What is Thalassemia?

Thalassemia, also known as Mediterranean Anemia, is a genetic blood disorder that is inherited. If both parents are carriers, there is a 1 in 4 chance that the child will have the disease. It is seen in our country at a rate of 2%.

Thalassemia Carrier Status and Genetic Counseling

Experts emphasize the importance of thalassemia carrier status before marriage, stating that being a carrier is not a disease and does not require treatment. However, genetic counseling before marriage is recommended due to this disease that can be passed on to children. This way, the risk of disease transmission to children can be determined in advance.

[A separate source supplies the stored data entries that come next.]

-- ==== Sys2Proof/Certificates/Slice0/Obligations.lean ====
section
/-! DEFINITION. Certificates/Slice0/Obligations.lean: the statements. A statement of a command's result is an equation
`exec … = .next { s with … }`: every field that is not named keeps its value. -/

open Sys2Proof Sys2Proof.Machine

/-! ### The frame of the model -/

/-- One step takes the command at the front of the queue; with none waiting the block idles (log 2, the model's choice). -/
def Obligations.StepRunsFrontCommand : Prop :=
  (∀ (s : State) (c : Instr) (rest : List Instr), s.pending = c :: rest → step s = exec c { s with pending := rest }) ∧
  (∀ s : State, s.pending = [] → step s = .next s)

/-! ### Places and routing (spec/01) -/

/-- R3: the decomposition of a line address, and that it is one to one; with R4 as its inverse. -/
def Obligations.LineAddressNamesPlace : Prop :=
  (∀ l : LineAddr, (lineColumn l).val = l.val % 128 ∧ (lineKey l).bank.val = l.val / 128 % 16 ∧
    (lineKey l).rank.val = l.val / 2048 % 2 ∧ (lineKey l).row.val = l.val / 4096) ∧
  (∀ l l' : LineAddr, lineKey l = lineKey l' → lineColumn l = lineColumn l' → l = l') ∧
  (∀ (k : RowKey) (c : Column),
    (lineOf k c).val = k.row.val * 4096 + k.rank.val * 2048 + k.bank.val * 128 + c.val ∧
    lineKey (lineOf k c) = k ∧ lineColumn (lineOf k c) = c)

/-- R7: host rows and spares are different physical rows, and a physical line is shared only by lines of equal column
that live on one spare of their common bank position. -/
def Obligations.PhysicalLinesApart : Prop :=
  (∀ l l' : LineAddr, physLine l .hostRow = physLine l' .hostRow → l = l') ∧
  (∀ (l l' : LineAddr) (i : SpareIdx), physLine l .hostRow ≠ physLine l' (.spare i)) ∧
  (∀ (l l' : LineAddr) (i i' : SpareIdx), physLine l (.spare i) = physLine l' (.spare i') →
    keyPos (lineKey l) = keyPos (lineKey l') ∧ i = i' ∧ lineColumn l = lineColumn l')

/-- R10 to R13: the read target and the write targets of a line, by the record of its row. R13, R152, R155: the copy of a line's
column is in flight while a step that is not leftover stands for it, from its copy read, through the wait for a host write that
cancels the copy write, to its copy write. -/
def Obligations.RoutingByRecord : Prop :=
  (∀ (s : State) (l : LineAddr), NotMigrating s l →
    readTarget (lineRecord s l) (lineColumn l) = (homePlace (lineRecord s l), false) ∧
    writeTargets s l = [homePlace (lineRecord s l)]) ∧
  (∀ (s : State) (l : LineAddr) (r : Record) (d : SpareIdx) (m : MigSub),
    lineRecord s l = some r → r.state = .migrating → r.destSpare = some d → r.migration = some m →
    readTarget (lineRecord s l) (lineColumn l) =
      (if (lineColumn l).val < m.copyCursor then (.spare d, true) else (homePlace (some r), false)) ∧
    writeTargets s l =
      (if (lineColumn l).val < m.copyCursor ∨ ((lineColumn l).val = m.copyCursor ∧ copyInFlight s l = true)
       then [homePlace (some r), .spare d] else [homePlace (some r)])) ∧
  homePlace none = .hostRow ∧
  (∀ r : Record, r.homeSpare = none → homePlace (some r) = .hostRow) ∧
  (∀ (r : Record) (i : SpareIdx), r.homeSpare = some i → homePlace (some r) = .spare i) ∧
  (∀ (s : State) (l : LineAddr), copyInFlight s l = true ↔
    ∃ st : MigStep, s.engine.step = some st ∧ st.line = l ∧ st.leftover = false ∧
      (st.stage = .copyRead ∨ (∃ found : LineContent, st.stage = .awaitHost found) ∨ st.stage = .copyWrite))
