-- ==== Sys2Proof/Laws/PortApart.lean ====
section
/-! SUPPORT. Laws/PortApart.lean: the engines do not read the management port: what they do stands beside any change of it. -/

namespace Sys2Proof.Machine

theorem setPort_ite {c : Prop} [Decidable c] (s t : State) (p : Port) :
    (if c then s else t).setPort p = if c then s.setPort p else t.setPort p := apply_ite (State.setPort · p) c s t

theorem startAttempt_setPort (k : RowKey) (d : SpareIdx) (n : Nat) (s : State) (p : Port) :
    startAttempt k d n (s.setPort p) = (startAttempt k d n s).setPort p := by
  have ha : allocate (keyPos k) d (s.setPort p) = (allocate (keyPos k) d s).setPort p :=
    (setPort_ite (raise .sparesLow (setSpare (keyPos k) d .assigned s)) (setSpare (keyPos k) d .assigned s) p).symm
  unfold startAttempt
  rw [ha]
  rfl

theorem takeHeads_setPort (n : Nat) (s : State) (p : Port) :
    takeHeads n (s.setPort p) = (takeHeads n s).setPort p := by
  induction n generalizing s with
  | zero => rfl
  | succ n ih =>
    unfold takeHeads
    rw [setPort_ite, show migrating (s.setPort p) = migrating s from rfl, State.setPort_queue]
    congr 1
    cases s.queue.takeHead with
    | none => rfl
    | some x =>
      dsimp only
      rw [show ((s.setPort p).setQueue x.2).spares = (s.setQueue x.2).spares from rfl]
      cases lowestFree (s.setQueue x.2).spares (keyPos x.1) with
      | none => exact ih (condemn x.1 (s.setQueue x.2))
      | some d => exact startAttempt_setPort x.1 d 1 (s.setQueue x.2) p

theorem serveQueue_setPort (s : State) (p : Port) : serveQueue (s.setPort p) = (serveQueue s).setPort p :=
  takeHeads_setPort _ s p

theorem advanceCursor_setPort (s : State) (p : Port) : advanceCursor (s.setPort p) = (advanceCursor s).setPort p := by
  unfold advanceCursor
  rw [State.setPort_params, State.setPort_patrol]
  cases nextPosition s.params.bankMask s.patrol.row s.patrol.pos with
  | none => rfl
  | some x =>
    dsimp only
    rw [setPort_ite]
    rfl

theorem completeRow_setPort (s : State) (p : Port) : completeRow (s.setPort p) = (completeRow s).setPort p :=
  advanceCursor_setPort (s.setPatrol { s.patrol with current := none }) p

theorem beginRows_setPort (n : Nat) (s : State) (p : Port) :
    beginRows n (s.setPort p) = (beginRows n s).setPort p := by
  induction n generalizing s with
  | zero => rfl
  | succ n ih =>
    unfold beginRows
    rw [setPort_ite, State.setPort_phase, State.setPort_params, State.setPort_patrol]
    congr 1
    dsimp only
    rw [show ∀ v : Patrol, lookup ((s.setPort p).setPatrol v) (cursorKey ((s.setPort p).setPatrol v)) =
      lookup (s.setPatrol v) (cursorKey (s.setPatrol v)) from fun _ => rfl]
    cases lookup (s.setPatrol _) (cursorKey (s.setPatrol _)) with
    | none => rfl
    | some r =>
      dsimp only
      rw [setPort_ite, ← ih]
      congr 2
      exact completeRow_setPort (s.setPatrol _) p

theorem beginRow_setPort (s : State) (p : Port) : beginRow (s.setPort p) = (beginRow s).setPort p :=
  beginRows_setPort _ s p

theorem startPersist_setPort (s : State) (p : Port) : startPersist (s.setPort p) = (startPersist s).setPort p := by
  unfold startPersist
  rw [setPort_ite, show chooseItem (s.setPort p) = chooseItem s from rfl, State.setPort_phase, State.setPort_persist]
  congr 1
  cases chooseItem s with
  | none => rfl
  | some item =>
    dsimp only [beginProgram]
    rw [State.setPort_store]
    cases lowestEmpty s.store <;> rfl

end Sys2Proof.Machine
end

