-- ==== Sys2Proof/Tests/Slice0.lean ====
section
/-! SUPPORT. Tests/Slice0.lean: the WellFormed smoke test, the worked figures of spec/, and for every statement with hypotheses a
state and operands that meet them. Expected results are the spec's own. -/

namespace Sys2Proof.Machine.Tests

open Sys2Proof Sys2Proof.Machine

set_option maxRecDepth 20000

/-! ### WellFormed refuses -/

/-- RESET_BEGIN's kind is one that the controller sends (R35), so the kind is no cause for a bad frame. -/
theorem test_badFrame_good_kind_refused : (Instr.badFrame (.kind 1)).wellFormed = false := by decide

/-- 13h is PIN, 7Fh CLEAR (R182); 00h opens a response transaction (R179). -/
theorem test_unassigned_assigned_code_refused :
    (Instr.unassignedCommand 0x13 [] 0).wellFormed = false ∧ (Instr.unassignedCommand 0x7F [] 0).wellFormed = false ∧
    (Instr.unassignedCommand 0x00 [] 0).wellFormed = false := by decide

theorem test_wellFormed_accepts :
    (Instr.unassignedCommand 0x23 [] 0).wellFormed = true ∧ (Instr.badFrame (.kind 6)).wellFormed = true ∧
    (Instr.pin [] 0 true).wellFormed = true := by decide

/-! ### Places: the worked decompositions and routing of spec/01 -/

/-- Line 167,779,089: rank 1, bank 6, row 40,961, column 17; line 410,024: rank 0, bank 3, row 100, column 40. -/
theorem test_line_decomposition :
    lineKey 167779089 = ⟨1, 6, 40961⟩ ∧ lineColumn 167779089 = 17 ∧ lineKey 410024 = ⟨0, 3, 100⟩ ∧
    lineColumn 410024 = 40 := by decide

/-- The last line, and the composition of R4. -/
theorem test_line_composition :
    lineKey 268435455 = ⟨1, 15, 65535⟩ ∧ lineColumn 268435455 = 127 ∧ lineOf ⟨1, 6, 40961⟩ 17 = 167779089 ∧
    lineOf ⟨0, 3, 65535⟩ 54 = 268431798 := by decide

/-- Spare 0 is physical row 65,536 (R7); rank 1, bank 6 is bank position 22 (R6). -/
theorem test_spare_row : physRow ⟨0, 3, 100⟩ (.spare 0) = 65536 ∧ keyPos ⟨1, 6, 40961⟩ = 22 := by decide

/-! ### The line code: the worked word of R18 and the worked decodes of spec/02 2.7 -/

/-- The ones of a word. -/
def ones (l : List Nat) : StoredWord := l.foldl (fun w p => w ^^^ BitVec.twoPow 72 p) 0

/-- d0 and d8 set: ones at 0, 2, 3, 4, 8 and 13. -/
theorem test_encode_worked_word : encodeWord 0x101 = ones [0, 2, 3, 4, 8, 13] := by decide

/-- The word of R18 with some positions flipped. -/
def worked (flips : List Nat) : StoredWord := ones ([0, 2, 3, 4, 8, 13] ++ flips)

/-- Cases a, b and c: delivered as written. -/
theorem test_decode_single :
    wordOutcome (worked [13]) = .corrected 13 ∧ wordOutcome (worked [0]) = .corrected 0 ∧
    wordOutcome (worked [64]) = .corrected 64 ∧ delivered (worked [13]) = 0x101 := by decide

/-- Cases d and e. -/
theorem test_decode_uncorrectable :
    wordOutcome (worked [5, 6]) = .uncorrectable ∧ wordOutcome (worked [64, 9, 1]) = .uncorrectable := by decide

/-- Case f: a miscorrection at 38, d31, d33, d43 and d53 wrong. Case g: at 0, d0 wrong. -/
theorem test_decode_miscorrection :
    wordOutcome (worked [40, 50, 60]) = .corrected 38 ∧ delivered (worked [40, 50, 60]) = 0x20080280000101 ∧
    wordOutcome (worked [1, 2, 3]) = .corrected 0 ∧ delivered (worked [1, 2, 3]) = 0x100 := by decide

/-- Case h: CLEAN with d3 wrong. -/
theorem test_decode_silent :
    wordOutcome (worked [1, 2, 4, 7]) = .clean ∧ delivered (worked [1, 2, 4, 7]) = 0x109 := by decide

/-- Cases m1 to m6 of a marked word. -/
theorem test_marked_word :
    showsMark markWord = true ∧ wordOutcome markWord = .uncorrectable ∧
    wordOutcome (markWord ^^^ ones [57]) = .corrected 70 ∧ wordOutcome (markWord ^^^ ones [13]) = .uncorrectable ∧
    wordOutcome (markWord ^^^ ones [64]) = .corrected 63 ∧ wordOutcome (markWord ^^^ ones [16]) = .uncorrectable ∧
    wordOutcome (markWord ^^^ ones [0]) = .uncorrectable := by decide

/-- A stored line of zero data with a bit of a word flipped. -/
def flipped (w p : Nat) : StoredLine := BitVec.twoPow 576 (72 * w + p)

/-- Lines B and D. -/
theorem test_line_corrected :
    lineOutcome (flipped 2 45) = .corrected ∧ firstCorrected 17 (flipped 2 45) = some ⟨17, 2, 45⟩ ∧
    firstCorrected 17 (flipped 5 9 ||| flipped 6 0) = some ⟨17, 5, 9⟩ := by decide

/-- Lines E, F and G. -/
theorem test_line_lost_and_mark :
    lineOutcome (flipped 0 13 ||| flipped 4 5 ||| flipped 4 6) = .uncorrectable ∧ lineOutcome markLine = .mark ∧
    lineOutcome (markLine &&& (BitVec.twoPow 576 288 - 1)) = .uncorrectable := by decide

/-! ### Scoring: the worked case, decay and pace of spec/05 and spec/07 -/

/-- Record (1, 6, 40,961) of spec/05 5.7. -/
def worked57 : Record := .fresh 12 ⟨1, 6, 40961⟩ .hostRead

/-- Steps 1 and 2: weight 64, then 352 with repeat 2. -/
theorem test_score_steps :
    (worked57.correct .default .hostRead ⟨17, 2, 45⟩).weight = 64 ∧
    ((worked57.correct .default .hostRead ⟨17, 2, 45⟩).correct .default .verify ⟨17, 2, 45⟩).weight = 352 ∧
    ((worked57.correct .default .hostRead ⟨17, 2, 45⟩).correct .default .verify ⟨17, 2, 45⟩).signature =
      some ⟨⟨17, 2, 45⟩, 2⟩ := by decide

/-- Step 3: a SUSPECT record of weight 352 decays to 308 and stays SUSPECT; a WATCH record of 64 to 56. -/
theorem test_decay :
    (Record.decay .default { worked57 with weight := 352, state := .suspect }).weight = 308 ∧
    (Record.decay .default { worked57 with weight := 352, state := .suspect }).state = .suspect ∧
    (Record.decay .default { worked57 with weight := 64 }).weight = 56 := by decide

/-- Step 4: the repeat count 3 alone queues the record, at weight 596. -/
theorem test_evaluate_stuck :
    evaluate .default false { worked57 with weight := 596, state := .suspect, signature := some ⟨⟨17, 2, 45⟩, 3⟩ } =
      .enqueue false := by decide

/-- The five settings of 7.8. -/
theorem test_pace_figures :
    paceInterval .default = some 20599 ∧ paceInterval { Params.default with bankMask := 0xFFFF } = some 41198 ∧
    paceInterval { Params.default with period := 60 } = some 1716 ∧
    paceInterval { Params.default with period := 2880, bankMask := 1 } = some 2636718 ∧
    paceInterval { Params.default with period := 60, bankMask := 0x400008 } = some 27465 := by decide

/-- 4.9: of weights 40, 40, 55 and a pinned 20, the older of the 40s is evicted. -/
theorem test_eviction :
    (victim [{ worked57 with slot := 12, weight := 40 }, { worked57 with slot := 31, weight := 20, pinned := true },
      { worked57 with slot := 7, weight := 55 }, { worked57 with slot := 64, weight := 10, poison := [88] },
      { worked57 with slot := 200, weight := 40 }]).map Record.slot = some 12 := by decide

Thalassemia Treatment and Monitoring

Experts warn that thalassemia patients may receive unnecessary iron therapy, therefore it is recommended that they consult a hematologist. It is stated that monthly blood transfusions may be necessary for severe thalassemia patients and iron levels should be kept under control. There is no need for a special diet in terms of nutrition, but in some cases, folic acid supplementation may be necessary.

• Complete blood count
• Peripheral smear
• Hemoglobin electrophoresis
• Iron tests

Diagnosis of the disease is made with tests such as the ones listed above. These tests aim to differentiate thalassemia from other types of anemia and avoid unnecessary vitamin supplements.